> **PROBLEM REQUIREMENTS**
Here are some records; copy every line that holds the word "stage".

> **EXCERPTED RECORDS**
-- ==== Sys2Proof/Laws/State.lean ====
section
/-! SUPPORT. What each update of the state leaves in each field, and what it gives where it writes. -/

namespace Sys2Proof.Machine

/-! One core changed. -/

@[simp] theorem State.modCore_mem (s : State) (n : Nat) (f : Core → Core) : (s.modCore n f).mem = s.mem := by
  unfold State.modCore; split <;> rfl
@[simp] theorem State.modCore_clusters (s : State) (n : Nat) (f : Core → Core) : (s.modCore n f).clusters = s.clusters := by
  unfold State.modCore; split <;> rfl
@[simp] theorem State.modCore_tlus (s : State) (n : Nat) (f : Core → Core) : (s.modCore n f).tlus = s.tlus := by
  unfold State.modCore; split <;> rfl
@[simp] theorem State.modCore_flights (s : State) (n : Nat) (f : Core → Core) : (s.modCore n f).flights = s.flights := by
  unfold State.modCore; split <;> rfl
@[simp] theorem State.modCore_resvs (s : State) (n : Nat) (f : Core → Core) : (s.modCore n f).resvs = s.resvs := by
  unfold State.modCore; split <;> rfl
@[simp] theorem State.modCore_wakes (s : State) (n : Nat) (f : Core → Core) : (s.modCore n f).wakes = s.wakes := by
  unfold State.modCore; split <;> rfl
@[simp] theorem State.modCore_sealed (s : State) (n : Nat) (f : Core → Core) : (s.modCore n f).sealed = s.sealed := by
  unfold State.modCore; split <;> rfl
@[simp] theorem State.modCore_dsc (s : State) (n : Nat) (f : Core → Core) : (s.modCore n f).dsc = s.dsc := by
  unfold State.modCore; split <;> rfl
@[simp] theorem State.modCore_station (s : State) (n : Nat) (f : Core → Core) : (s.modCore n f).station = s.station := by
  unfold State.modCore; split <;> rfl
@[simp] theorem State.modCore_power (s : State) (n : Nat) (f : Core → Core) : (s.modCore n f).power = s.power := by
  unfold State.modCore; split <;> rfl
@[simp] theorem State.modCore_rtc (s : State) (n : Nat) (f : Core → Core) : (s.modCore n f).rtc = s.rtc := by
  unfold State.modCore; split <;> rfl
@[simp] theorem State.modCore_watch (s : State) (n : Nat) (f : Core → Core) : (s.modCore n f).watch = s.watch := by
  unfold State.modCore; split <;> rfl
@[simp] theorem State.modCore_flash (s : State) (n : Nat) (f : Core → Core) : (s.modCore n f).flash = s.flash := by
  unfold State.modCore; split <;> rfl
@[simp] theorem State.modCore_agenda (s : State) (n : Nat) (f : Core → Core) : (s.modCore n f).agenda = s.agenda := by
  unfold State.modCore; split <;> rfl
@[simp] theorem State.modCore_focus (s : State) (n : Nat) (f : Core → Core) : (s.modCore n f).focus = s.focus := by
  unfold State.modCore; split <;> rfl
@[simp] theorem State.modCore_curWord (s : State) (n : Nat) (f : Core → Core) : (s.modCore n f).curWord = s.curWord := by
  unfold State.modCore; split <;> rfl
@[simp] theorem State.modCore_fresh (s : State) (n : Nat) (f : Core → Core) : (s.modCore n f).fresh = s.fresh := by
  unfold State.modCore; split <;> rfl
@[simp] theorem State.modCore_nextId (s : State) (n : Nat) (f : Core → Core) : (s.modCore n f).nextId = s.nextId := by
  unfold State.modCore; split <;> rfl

...

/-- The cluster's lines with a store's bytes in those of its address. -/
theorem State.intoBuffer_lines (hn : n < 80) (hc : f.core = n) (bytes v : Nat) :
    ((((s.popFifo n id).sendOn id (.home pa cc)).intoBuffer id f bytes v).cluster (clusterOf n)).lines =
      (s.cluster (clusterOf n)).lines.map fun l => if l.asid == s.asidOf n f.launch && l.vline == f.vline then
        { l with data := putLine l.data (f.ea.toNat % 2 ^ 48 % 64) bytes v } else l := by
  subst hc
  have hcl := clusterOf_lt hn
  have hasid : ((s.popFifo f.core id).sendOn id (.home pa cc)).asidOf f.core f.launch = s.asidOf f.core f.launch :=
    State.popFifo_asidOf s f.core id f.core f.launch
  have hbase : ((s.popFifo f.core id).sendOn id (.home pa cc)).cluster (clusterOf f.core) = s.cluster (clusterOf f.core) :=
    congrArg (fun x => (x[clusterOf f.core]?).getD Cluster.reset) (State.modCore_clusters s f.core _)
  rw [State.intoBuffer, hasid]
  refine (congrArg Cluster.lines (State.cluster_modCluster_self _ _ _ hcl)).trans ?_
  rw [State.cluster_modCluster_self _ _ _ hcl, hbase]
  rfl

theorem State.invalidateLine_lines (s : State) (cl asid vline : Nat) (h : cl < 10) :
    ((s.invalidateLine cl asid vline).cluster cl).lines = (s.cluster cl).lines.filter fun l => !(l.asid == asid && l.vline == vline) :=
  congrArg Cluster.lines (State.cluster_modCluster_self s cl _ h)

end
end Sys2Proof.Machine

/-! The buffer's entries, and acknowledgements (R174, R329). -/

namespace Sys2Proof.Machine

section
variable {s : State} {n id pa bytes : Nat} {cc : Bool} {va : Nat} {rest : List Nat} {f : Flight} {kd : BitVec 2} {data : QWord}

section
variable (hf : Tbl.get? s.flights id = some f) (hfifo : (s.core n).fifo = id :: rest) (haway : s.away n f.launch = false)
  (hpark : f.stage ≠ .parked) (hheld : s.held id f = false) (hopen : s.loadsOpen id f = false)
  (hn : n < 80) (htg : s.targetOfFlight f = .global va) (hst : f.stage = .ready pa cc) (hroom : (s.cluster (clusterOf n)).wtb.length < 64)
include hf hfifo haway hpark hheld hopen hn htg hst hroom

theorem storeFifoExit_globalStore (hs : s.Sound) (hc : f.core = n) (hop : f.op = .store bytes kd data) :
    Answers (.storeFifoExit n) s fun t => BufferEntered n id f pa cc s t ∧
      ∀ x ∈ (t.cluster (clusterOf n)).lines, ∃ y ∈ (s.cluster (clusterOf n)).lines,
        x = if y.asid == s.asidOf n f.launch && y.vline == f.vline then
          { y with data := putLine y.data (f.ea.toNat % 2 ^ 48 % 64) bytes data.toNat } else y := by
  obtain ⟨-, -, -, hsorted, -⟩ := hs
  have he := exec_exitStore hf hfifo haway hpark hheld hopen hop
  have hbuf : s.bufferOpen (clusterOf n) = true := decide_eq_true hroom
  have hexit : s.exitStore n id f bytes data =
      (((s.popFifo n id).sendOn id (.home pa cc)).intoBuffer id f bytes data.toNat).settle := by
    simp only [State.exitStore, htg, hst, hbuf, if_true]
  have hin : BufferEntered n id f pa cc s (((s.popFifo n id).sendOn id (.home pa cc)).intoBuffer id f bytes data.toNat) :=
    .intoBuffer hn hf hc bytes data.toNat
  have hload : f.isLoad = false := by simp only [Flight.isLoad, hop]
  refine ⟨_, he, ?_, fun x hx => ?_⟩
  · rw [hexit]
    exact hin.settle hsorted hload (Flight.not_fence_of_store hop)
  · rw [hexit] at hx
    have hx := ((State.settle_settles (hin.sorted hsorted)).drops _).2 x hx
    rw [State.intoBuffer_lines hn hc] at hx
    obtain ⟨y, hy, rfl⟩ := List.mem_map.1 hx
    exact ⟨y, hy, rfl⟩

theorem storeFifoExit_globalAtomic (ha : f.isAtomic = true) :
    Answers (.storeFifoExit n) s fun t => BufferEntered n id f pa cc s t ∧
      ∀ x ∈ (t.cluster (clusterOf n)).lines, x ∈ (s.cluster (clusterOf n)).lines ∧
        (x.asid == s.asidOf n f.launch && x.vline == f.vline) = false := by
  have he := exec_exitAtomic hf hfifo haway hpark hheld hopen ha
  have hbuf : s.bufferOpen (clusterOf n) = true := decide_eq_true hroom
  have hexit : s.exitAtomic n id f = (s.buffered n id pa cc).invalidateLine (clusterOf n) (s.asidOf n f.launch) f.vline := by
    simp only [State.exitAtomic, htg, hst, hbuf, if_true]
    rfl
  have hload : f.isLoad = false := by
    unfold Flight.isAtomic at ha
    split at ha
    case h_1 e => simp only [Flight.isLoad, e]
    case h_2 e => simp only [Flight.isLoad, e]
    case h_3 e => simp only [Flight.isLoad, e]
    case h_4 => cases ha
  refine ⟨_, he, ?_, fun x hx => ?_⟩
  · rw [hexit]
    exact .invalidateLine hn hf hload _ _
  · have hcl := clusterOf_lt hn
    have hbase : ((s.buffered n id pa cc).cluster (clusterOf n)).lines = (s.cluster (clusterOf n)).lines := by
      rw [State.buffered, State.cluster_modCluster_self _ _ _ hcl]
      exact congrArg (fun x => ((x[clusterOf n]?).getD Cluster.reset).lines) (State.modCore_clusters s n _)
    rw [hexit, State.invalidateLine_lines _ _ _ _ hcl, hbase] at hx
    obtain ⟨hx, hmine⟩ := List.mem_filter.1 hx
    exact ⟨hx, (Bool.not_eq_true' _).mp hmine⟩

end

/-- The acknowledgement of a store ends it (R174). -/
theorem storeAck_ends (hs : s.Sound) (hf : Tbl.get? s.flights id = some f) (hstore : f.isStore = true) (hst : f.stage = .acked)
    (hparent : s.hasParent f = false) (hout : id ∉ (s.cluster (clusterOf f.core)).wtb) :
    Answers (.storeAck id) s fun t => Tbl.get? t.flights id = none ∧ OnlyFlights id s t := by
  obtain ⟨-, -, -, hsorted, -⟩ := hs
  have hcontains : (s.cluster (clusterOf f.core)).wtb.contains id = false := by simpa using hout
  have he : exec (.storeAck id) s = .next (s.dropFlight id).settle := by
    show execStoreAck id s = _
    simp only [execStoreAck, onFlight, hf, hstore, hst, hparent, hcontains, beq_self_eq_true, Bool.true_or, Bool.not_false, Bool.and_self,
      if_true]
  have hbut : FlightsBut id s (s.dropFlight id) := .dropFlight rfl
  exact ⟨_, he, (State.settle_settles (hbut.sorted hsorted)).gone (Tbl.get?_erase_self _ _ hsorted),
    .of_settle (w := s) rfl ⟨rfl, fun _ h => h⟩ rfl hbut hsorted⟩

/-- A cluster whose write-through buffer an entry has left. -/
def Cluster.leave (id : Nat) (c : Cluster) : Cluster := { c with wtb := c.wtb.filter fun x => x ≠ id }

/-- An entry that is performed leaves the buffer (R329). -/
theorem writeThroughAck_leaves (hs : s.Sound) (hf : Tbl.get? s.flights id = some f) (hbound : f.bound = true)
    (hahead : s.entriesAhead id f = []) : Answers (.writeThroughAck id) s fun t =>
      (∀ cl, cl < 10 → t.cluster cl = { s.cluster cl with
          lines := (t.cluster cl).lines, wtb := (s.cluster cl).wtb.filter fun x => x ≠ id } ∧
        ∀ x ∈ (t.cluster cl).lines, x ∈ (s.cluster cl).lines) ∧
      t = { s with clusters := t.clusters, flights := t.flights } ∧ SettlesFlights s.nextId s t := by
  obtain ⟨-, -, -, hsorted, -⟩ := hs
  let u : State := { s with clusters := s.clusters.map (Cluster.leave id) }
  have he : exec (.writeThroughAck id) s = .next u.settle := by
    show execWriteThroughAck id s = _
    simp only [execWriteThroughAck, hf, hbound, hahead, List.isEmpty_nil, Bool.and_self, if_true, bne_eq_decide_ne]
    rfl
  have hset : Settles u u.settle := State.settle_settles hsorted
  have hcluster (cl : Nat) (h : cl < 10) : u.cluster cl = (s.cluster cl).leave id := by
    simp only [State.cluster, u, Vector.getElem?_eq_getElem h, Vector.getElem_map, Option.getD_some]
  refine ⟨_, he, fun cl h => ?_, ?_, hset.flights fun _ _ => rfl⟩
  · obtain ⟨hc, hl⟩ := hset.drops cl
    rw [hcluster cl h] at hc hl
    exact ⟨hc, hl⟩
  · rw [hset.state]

> **RESPONSE BOX**
  (hpark : f.stage ≠ .parked) (hheld : s.held id f = false) (hopen : s.loadsOpen id f = false)
  (hn : n < 80) (htg : s.targetOfFlight f = .global va) (hst : f.stage = .ready pa cc) (hroom : (s.cluster (clusterOf n)).wtb.length < 64)
theorem storeAck_ends (hs : s.Sound) (hf : Tbl.get? s.flights id = some f) (hstore : f.isStore = true) (hst : f.stage = .acked)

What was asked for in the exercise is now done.